To answer your questions

Can I just write the hiragana if I have to write it down?

Most of the time, yes as people will understand from context. I've seen people write 会議 as 会ギ on whiteboards before because is a pain to write.

Be careful though, a big glob of Hiragana/Katakana is hard to read. Japanese speakers (readers?) "chunk" the text by Kanji, so too much Kana will take them longer to read.

Is it a free choice? Or some rules or social formalities?

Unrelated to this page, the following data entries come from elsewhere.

/-- A second after its failure an excluded channel is tested again (R242), by the cutoffs in force (R261). -/
def channelRetests (s : State) (n : Nat) : State :=
  let x := getChan s n
  if s.random.on ∧ x.st = 1 ∧ x.testing = false ∧ x.failT + 10 ^ 9 ≤ s.now then modChan s n (fun x => { x with testing := true, held := none })
  else s

/-- A start-up test ends (R243). -/
def startupTestEnds (s : State) (n : Nat) (w : Bytes) : State :=
  let x := { getChan s n with run := none }
  if s.random.on = false ∨ x.testing = false then s
  else if rctFails s x w then failChannel s n 1
  else if aptFails s x w then failChannel s n 2
  else restartConditioner (modChan s n (fun x => { x with st := 0, testing := false, windows := x.windows + 1, run := none, held := none }))

/-! ## Seed delivery (R246, R252, R253, R263) -/

/-- Requests that are served before SEEDING first ends (R253). -/
def startConsumer (r : SeedReq) : Bool :=
  match r.who with
  | .root => true
  | .inst _ => true
  | .tableKey => true
  | .evict => true
  | .reseed _ => r.prio == 1
  | _ => false

/-- The request that the next block serves: lowest priority number, then the order made. -/
def nextRequest (s : State) : Option SeedReq :=
  let rs := if s.random.seeded = false then s.random.reqs.filter startConsumer else s.random.reqs
  [1, 2, 3].findSome? (fun p => rs.find? (fun r => r.prio == p))

/-- SEEDING under (a) ends once the start's requests are served and every DRBG in service is instantiated and its reserve filled, be it
drawn on since (R252). -/
def seedingCheck (s : State) : State :=
  if s.random.awaiting ∧ (s.random.reqs.any startConsumer = false)
      ∧ s.bays.all (fun e => e.2.st != 0 || (e.2.drbg.inst && e.2.drbg.filled)) then
    { s with random := { s.random with awaiting := false, seeded := true } }
  else s

/-- RootMade of the row in force. -/
def rootMade (s : State) : Bool := groupBurnt (fuseRow s (rowInForce s)).row 0

/-- Header magic of the vault (R268). -/
def vaultMagic : Nat := 0x5641554C

/-- The root is generated, masked into the vault, and RootMade is burnt (R263, R265; the chain's hash with it, log entry 18).
KeyClock, configuration epoch, joint serials and log epoch count from here (R268, R343, R345). -/
def makeRoot (s : State) (root : Bytes) : State :=
  let r := rowInForce s
  let rows := mmod {} s.life.rows r (fun w => { w with row := Nat.lor w.row 0x3F })
  let s := noteVault (noteVault s vaultRowRoot) vaultRowIdentity
  let v := { s.vault with magic := vaultMagic, layout := 1, rootAbsent := false, root := root, rootCheck := rootCheckOf root
                          chainHash := Sha.sha256 Config.certChain, idScalar := identityScalarBytes root
                          idCheck := identityCheckOf root }
  setIdentity { s with vault := v, life := { s.life with rows := rows }, devCtr := [] } root

/-- The personalisation string of a bay (R247). -/
def bayPers (s : State) (b : Nat) : Bytes := Bytes.ofNatLE 1 b ++ Bytes.ofNatLE 8 s.now

/-- The blocks of a request reach their consumer. -/
def serveSeed (s : State) (who : Consumer) (seed : Bytes) : State :=
  match who with
  | .root => makeRoot s seed
  | .inst b =>
    let c := Modes.ctrInstantiate (seed ++ bayPers s b)
    modDrbg s b (fun _ => { inst := true, key := c.key, v := c.v, refill := true })
  | .reseed b => modDrbg s b (fun d => { d with seed := some seed })
  | .tableKey => { s with random := { s.random with tableKey := some seed } }
  | .evict => { s with random := { s.random with evictSeed := some seed, evictDraws := 0 } }
  | .maskSlots => { s with keys := { s.keys with slotMask := deliverMask s.keys.slotMask seed } }
  | .maskVault => { s with keys := { s.keys with vaultMask := deliverMask s.keys.vaultMask seed } }
  | .jointNonce j =>
    let x := getJoint s j
    match x.opening with
    | some h =>
      kReply (modJoint s j (fun x => { x with nonce := seed, opening := none })) h 0x10 0
        (Bytes.ofNatLE 2 (jointIdOf j x) ++ Bytes.zeros 6 ++ Bytes.ofNatLE 8 x.serial ++ Bytes.ofNatLE 8 x.base ++ seed)
    | none => s
  | .debugNonce => { s with life := { s.life with chal := s.life.chal.map (fun c => { c with nonce := seed }) } }
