/-- The cut of a joint that writes AlarmAck; `holding` tells of the level monitors and of the presence contact how they stand then. -/
def alarmAck (s : State) (holding serial : Nat) : State :=
  let s := { s with backup := { s.backup with contact := !bitOf holding 8 } }
  let before := latchedMask s
  let s := ackRandom (each (upTo 14) s (fun s m => ackMonitor s holding m))
  let after := latchedMask s
  let marks := 2 ^ s.backup.marks.length - 1
  let s := { s with backup := { s.backup with marksAcked := marks, latch := { s.backup.latch with mons := after } } }
  let s := if after = 0 then
      { s with alarm := { s.alarm with executed := 0xFF, alarmN := false }, backup := { s.backup with latch := {} } }
    else s
  record s 0x2111 srcDevice (Bytes.ofNatLE 2 (before - Nat.land before after) ++ Bytes.ofNatLE 2 after ++ Bytes.ofNatLE 8 serial)

/-! ## Meanings -/

/-- MONITOR_EVENT (R367, R369, R490). -/
def execMonitorEvent (t : Nat) (sense : MonSense) (s : State) : Result := .next (settle (monitorSense (at_ s t) sense))

/-- DECISION_INTERVAL_END (R373). -/
def execDecisionIntervalEnd (t : Nat) (s : State) : Result :=
  let s := at_ s t
  .next (if s.power.pwrGood then settle (decide_ s) else s)

/-- MONITOR_TEST_END (R378). -/
def execMonitorTestEnd (t : Nat) (m : Fin 14) (pass : Bool) (s : State) : Result := .next (settle (testEnds (at_ s t) m.val pass))

/-- MESH_CHECK (R380). -/
def execMeshCheck (t : Nat) (nets : List NetReading) (s : State) : Result := .next (settle (meshCheck (at_ s t) nets))

/-- MESH_PATTERN_RESEED (R380). -/
def execMeshPatternReseed (t : Nat) (s : State) : Result := .next (reseedPattern (at_ s t))

/-- ENV_AUTH (R381, R389). -/
def execEnvAuth (t : Nat) (env : EnvAnswer) (s : State) : Result := .next (settle (envAuth (at_ s t) env false))

/-- ENV_AUTH_RETRY (R381). -/
def execEnvAuthRetry (t : Nat) (env : EnvAnswer) (s : State) : Result := .next (settle (envAuth (at_ s t) env true))

/-- ENV_ENROLMENT (R391, R392). -/
def execEnvEnrolment (t : Nat) (env : EnvAnswer) (nets : List NetReading) (s : State) : Result :=
  .next (enrolInWindow (at_ s t) env nets)

/-- TAMPER_IN_EDGE (R379, R484). -/
def execTamperInEdge (t : Nat) (input : Fin 4) (widthNs : Nat) (s : State) : Result :=
  .next (tamperEdge (at_ s t) input.val widthNs)

/-- SERVICE_WINDOW_EXPIRY (R392). -/
def execServiceWindowExpiry (t : Nat) (s : State) : Result := .next (windowEnds_ (at_ s t))

/-- ENV_LIFE_ACCRUAL: the ageing allowance of 60 s on main power (R393). -/
def execEnvLifeAccrual (t : Nat) (s : State) : Result :=
  let s := at_ s t
  .next (if s.power.pwrGood then addCharge s (ageing (degreesC s.backup.tempDeciK) 60) else s)

end Sys2Proof.Machine
end

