/-- The payload opened with the live offer. -/
def openBlob (o : Offer) (b : Bytes) : Option Bytes :=
  let n := b.length - 0x710 - 96
  let head := b.take 0x700
  let ct := (b.drop 0x700).take n
  match agree384 (Bytes.toNatBE o.ecdh) (Bytes.slice b 0x70 96) with
  | none => none
  | some z1 =>
    let z2 := Lattice.kemDecaps Lattice.kem1024 o.kem (Bytes.slice b 0xD0 1568)
    let k := migrationKey z1 z2 (Bytes.slice b 0x10 16) (Bytes.slice b 0x20 32) (Bytes.slice b 0x40 32)
    let nonce := Bytes.slice b 0x6F0 12
    if Modes.gcmTag (Modes.aes k) nonce head ct = (b.drop (0x700 + n)).take 16 then some (Modes.gcmCrypt (Modes.aes k) nonce ct) else none

/-- Key records at the front of a string: handle and key. -/
def keyRecords : Nat → Bytes → Option (List (Nat × Key) × Bytes)
  | 0, b => some ([], b)
  | n + 1, b =>
    let len := 8 + 64 * (1 + Bytes.fieldLE b 4 1)
    if b.length < len then none
    else (keyRecords n (b.drop len)).map (fun r => ((Bytes.fieldLE b 0 4, keyOfBytes ((b.take len).drop 8)) :: r.1, r.2))

def derivOf (b : Bytes) : Nat × Deriv :=
  (Bytes.fieldLE b 0 4,
    { aes := bitOf (Bytes.fieldLE b 4 2) 1, tenant := Bytes.fieldLE b 6 2, bdk := Bytes.fieldLE b 8 4, bdkGen := Bytes.fieldLE b 12 4
      high := Bytes.fieldLE b 16 4, ikid := Bytes.slice b 20 8, written := Bytes.fieldLE b 28 8, ikey := Bytes.slice b 36 32 })

/-- What a payload holds. -/
structure Carried where
  record : Bytes
  kumCounter : Nat
  authority : Nat
  authorityDigest : Bytes
  keys : List (Nat × Key)
  derivs : List (Nat × Deriv)
  deriving DecidableEq, Repr

def parsePayload (n : Nat) (p : Bytes) : Option Carried :=
  match keyRecords n (p.drop 560) with
  | none => none
  | some (ks, rest) =>
    if rest.length % 68 ≠ 0 then none
    else some { record := p.take 512, kumCounter := Bytes.fieldLE p 512 8, authority := Bytes.fieldLE p 520 4
                authorityDigest := Bytes.slice p 524 32, keys := ks
                derivs := (upTo (rest.length / 68)).map (fun j => derivOf (Bytes.slice rest (68 * j) 68)) }

/-- Offset of a carried object in the instance record. -/
def carriedAt (sub : Nat) : Nat := ((carriedSubs.takeWhile (fun e => e.1 != sub)).map (·.2)).foldl (· + ·) 0

def carriedLen : Nat := (carriedSubs.map (·.2)).foldl (· + ·) 0

/-- A carried object's value. -/
def Carried.value (c : Carried) (sub : Nat) : Nat :=
  Bytes.fieldLE c.record (carriedAt sub) (((carriedSubs.find? (fun e => e.1 == sub)).map (·.2)).getD 0)

/-- Two ranges of terminals have a terminal in common. -/
def rangesMeet (b1 n1 b2 n2 : Nat) : Bool := decide (0 < n1) && decide (0 < n2) && decide (b1 < b2 + n2) && decide (b2 < b1 + n1)
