/-- JOINT_CUT: steps 3 and 4 are taken again, then the cut, once the journal stage has room for the records it posts (log entry 203). -/
def jointCuts (s : State) (slot holding : Nat) : State :=
  let j := getJoint s slot
  match j.commit with
  | some h =>
    if mayCut s slot = false then s
    else match jointBad s slot with
    | some key => failCommit (jointMismatch s key) slot 0x0801 none
    | none =>
      let p := commitPass s j
      if p.bad ≠ 0 then failCommit p.s slot p.bad p.refused
      else if stageRoom p.s (itemPosts p.items) = false then s
      else match cutState p.s j p.items with
        | none => failCommit p.s slot 0x0602 none
        | some s => cutJoint p.s s slot holding j h
  | none => s

/-! ## Islands and the backup domain (R341) -/

/-- An island holds the epoch in force. -/
def islandSwitches (s : State) (k : Nat) : State :=
  if k = 4 ∨ s.power.pwrGood = false then s
  else { s with ctl := { s.ctl with islandEpoch := mput s.ctl.islandEpoch k s.ctl.epoch } }

/-- The backup domain has applied the objects of its scope. -/
def backupApplies (s : State) : State :=
  if s.ctl.backupPending ∧ s.power.pwrGood then
    { s with ctl := { s.ctl with backupCfg := s.ctl.cfg, backupPending := false
                                 islandEpoch := mput s.ctl.islandEpoch 4 s.ctl.epoch } }
  else s

/-! ## Cut records and digests (R343, R346) -/

/-- The oldest cut record of the ring stands in the log. -/
def cutDurable (s : State) : State :=
  match s.ctl.cutRing with
  | r :: rest =>
    if s.power.pwrGood = false ∨ s.fw.replacing = some 1 then s
    else
      let s := appendCfgLog { s with ctl := { s.ctl with cutRing := rest } } (.cut r.epoch r.serial)
      each (s.ctl.joints.filter (fun e => e.2.serial == r.serial && e.2.st == 2)) s (fun s e =>
        modJoint s e.1 (fun j => { j with durable := true }))
  | [] => s

/-- Digests of the epoch in force published. -/
def digestPublish (s : State) : State :=
  if s.power.pwrGood = false ∨ s.power.step ≠ 12 then s
  else { s with ctl := { s.ctl with digest := configDigest s s.ctl.cfg, localDigest := localDigest s s.ctl.cfg, digestEpoch := s.ctl.epoch } }

/-! ## The plumb check (R347, R348) -/

/-- Epoch and digest that island k reports. -/
def islandReport (s : State) (k : Nat) : Nat × Bytes :=
  let e := mget 0 s.ctl.islandEpoch k
  if k = 4 then (e, islandDigest s s.ctl.backupCfg 4)
  else (e, islandDigest s (if e = s.ctl.epoch then s.ctl.cfg else s.ctl.prevCfg) k)

/-- Island k holds what the control island expects of it. -/
def islandOk (s : State) (k : Nat) : Bool :=
  let (ek, dk) := islandReport s k
  let e := s.ctl.epoch
  if k = 4 then
    (ek == e && dk == islandDigest s s.ctl.cfg 4)
      || (s.ctl.backupPending && decide (s.now < s.ctl.cutT + 1000000) && dk == islandDigest s s.ctl.backupCfg 4)
  else
    (ek == e && dk == islandDigest s s.ctl.cfg k)
      || (ek + 1 == e && dk == islandDigest s s.ctl.prevCfg k && decide (s.now < s.ctl.cutT + 20000))

/-- One island's part of a run. -/
def plumbIsland (s : State) (k : Nat) : State :=
  let fail := bitOf s.ctl.sweepFail k
  if islandOk s k && !fail then s
  else
    let (ek, dk) := islandReport s k
    let s := { s with alarm := { s.alarm with plumbBad := true } }
    raiseMonitor (bump s (odKey 0x1F02 3)) 12
      (detail k ++ Bytes.ofNatLE 1 k ++ Bytes.ofNatLE 8 ek ++ dk.take 8 ++ Bytes.ofNatLE 1 (bit fail))

/-- A run of the plumb check; suspended while the custody controller is replaced. -/
def plumb (s : State) : State :=
  if s.fw.replacing = some 1 ∨ armed s 12 = false then s
  else
    let s := { s with alarm := { s.alarm with plumbBad := false } }
    bump (each ((upTo 32).map (· + 1)) s plumbIsland) (odKey 0x1F02 2)

/-- A sweep of an island ends: a section differs from its kept digest, or none does. -/
def sweepEnds (s : State) (k : Nat) (bad : Bool) : State :=
  if s.power.pwrGood = false then s else { s with ctl := { s.ctl with sweepFail := putBit s.ctl.sweepFail k bad } }
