-- ==== Sys2Proof/Machine/StartUp.lean ====
section
/-! DEFINITION. Start-up step by step: vote and resumption of transitions, Envelope and vault checks, images, islands, tests, the
restore of configuration, keys and journal, and the beginning of SERVICE (R154, R155, R269, R291 to R293, R323, R344, R361 to R365,
R387, R391, R398, R401, R414, R440). -/

namespace Sys2Proof.Machine

open Sys2Proof

/-- LOG_REJECTED, with the highest valid epoch. -/
def logRejected (s : State) (log best : Nat) : State :=
  record s 0x5105 srcDevice (Bytes.ofNatLE 1 log ++ Bytes.ofNatLE 8 best)

/-! ## Configuration (R344) -/

/-- The last snapshot of a log with its epoch, and the entries after it. -/
def lastSnapshot (log : List CfgEntry) : Cfg × Nat × List CfgEntry :=
  log.foldl (fun a x => match x with
    | .snapshot c e => (c, e, [])
    | x => (a.1, a.2.1, a.2.2 ++ [x])) ({}, 0, [])

/-- Cuts by epoch, with their serials, in the log and in the ring. -/
def cutsKept (log : List CfgEntry) (ring : List CutRec) : Map Nat :=
  let inLog := log.foldl (fun (m : Map Nat) x => match x with
    | .cut e serial => mput m e serial
    | _ => m) []
  ring.foldl (fun m r => mput m r.epoch r.serial) inLog

/-- The content of the prepare record of a serial: its writes, and its route sections. -/
def preparedBy (log : List CfgEntry) (serial : Nat) : Option (List JRec × Map Part) :=
  log.findSome? (fun x => match x with
    | .prepare n recs parts => if n = serial then some (recs, parts) else none
    | _ => none)

/-- One cut applied again: its writes, and its route sections in the place of those that stood. -/
def replayCut (log : List CfgEntry) (c : Cfg) (cut : Nat × Nat) : Cfg :=
  match preparedBy log cut.2 with
  | some (recs, parts) =>
    let c1 := produce c recs
    let c1 := { c1 with parts := parts.foldl (fun m e => mset {} m e.1 e.2) c1.parts }
    stampVersions c c1 cut.1 recs (touchedParts recs ++ parts.map (·.1))
  | none => c

/-- The configuration that log and ring restore, and the epoch of the latest cut. -/
def replayCfg (log : List CfgEntry) (ring : List CutRec) : Cfg × Nat :=
  let (c0, e0, rest) := lastSnapshot log
  let cuts := (cutsKept rest ring).filter (fun e => decide (e0 < e.1))
  (cuts.foldl (replayCut rest) c0, cuts.foldl (fun m e => max m e.1) e0)

/-- Entries that the keys in force can read: none without a root. -/
def readableLog (s : State) : List CfgEntry := if s.vault.rootAbsent then [] else s.ctl.cfgLog

/-- The routing memories of a configuration. DESIGN CHOICE (log entry 244): equal arrays of a partition stand once in their stage, so that
what a partition held, an image with shared arrays too, fits again. -/
def routesOf (c : Cfg) (epoch : Nat) : Routes :=
  (c.parts.map (·.1)).foldl (fun r p => match applyPart r p epoch 0 .empty true (mget {} c.parts p) with
    | some x => x.1
    | none => r) {}

/-- A configuration put in force everywhere at an epoch. -/
def installCfg (s : State) (c : Cfg) (epoch : Nat) : State :=
  { s with
    ctl := { s.ctl with cfg := c, prevCfg := c, backupCfg := c, backupPending := false, epoch := epoch, cutT := s.now
                        islandEpoch := (upTo 33).foldl (fun m k => mput m k epoch) [] }
    routes := routesOf c epoch
    acu := { s.acu with active := rulesFor s c, shadow := rulesFor s c } }

/-- The epoch taken after cuts made in DEBUG: a cut record without content, for which a full ring first gives up its oldest. -/
def nextEpoch (s : State) : State :=
  let e := devCounter s 1 + 1
  let s := if 24 ≤ s.ctl.cutRing.length then cutDurable s else s
  setDevCounter { s with ctl := { s.ctl with cutRing := s.ctl.cutRing ++ [{ epoch := e, serial := 0 }] } } 1 e

/-- Restore of the configuration; `seen` is the highest valid epoch where the flash does not hold what the device wrote. Its random
settings take effect (R245, R256, R261). -/
def restoreCfgLog (s : State) (seen : Option Nat) : State :=
  let kept := devCounter s 51
  let best := seen.getD kept
  let c0 := s.ctl.cfg
  if epochOk kept best = false then
    let s := installCfg s {} (devCounter s 1)
    randomSettings (logRejected { s with ctl := { s.ctl with cfgRejected := true } } 3 best) c0
  else
    let s := setDevCounter s 51 best
    let (c, latest) := replayCfg (readableLog s) s.ctl.cutRing
    let s := if latest < devCounter s 1 then nextEpoch s else s
    randomSettings (installCfg s c (devCounter s 1)) c0
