-- ==== Sys2Proof/Machine/Core.lean ====
section
/-! DEFINITION. The machine as the host runs it. -/

def Sys2Proof.core : Host.Core := { State := Sys2Proof.Machine.State, Fault := Sys2Proof.Machine.Fault, Refusal := Sys2Proof.Machine.Refusal, step := Sys2Proof.Machine.step, reset := Sys2Proof.Machine.State.reset }
end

1) There are modern preferences that exist, for example おいしい is often written in Hiragana and not as 美味しい. You can experiment with your preferred style as the choice can give a different persona, particularly when chatting/texting. Heavy use of Hiragana can come off as young and sometimes feminine.

2) Take this phrase that you will write at the bottom of every business email you write in Japanese よろしくおねがいいたします.

Quickly looking through my emails, the following patterns all occur:

  • よろしくお願いいたします
  • よろしくお願い致します
  • 宜しくお願い致します

The top being the least formal and the bottom being the most. Note though, the difference in formality is not that big. If I get an email with the 1st pattern vs the 3rd, it's not an insult or anything like that.

I'm pretty sure I've seen 宜しく御願い致します before too, which would be even more formal.

I personally use よろしくお願い致します, but on formal/serious emails I will use 宜しくお願い致します.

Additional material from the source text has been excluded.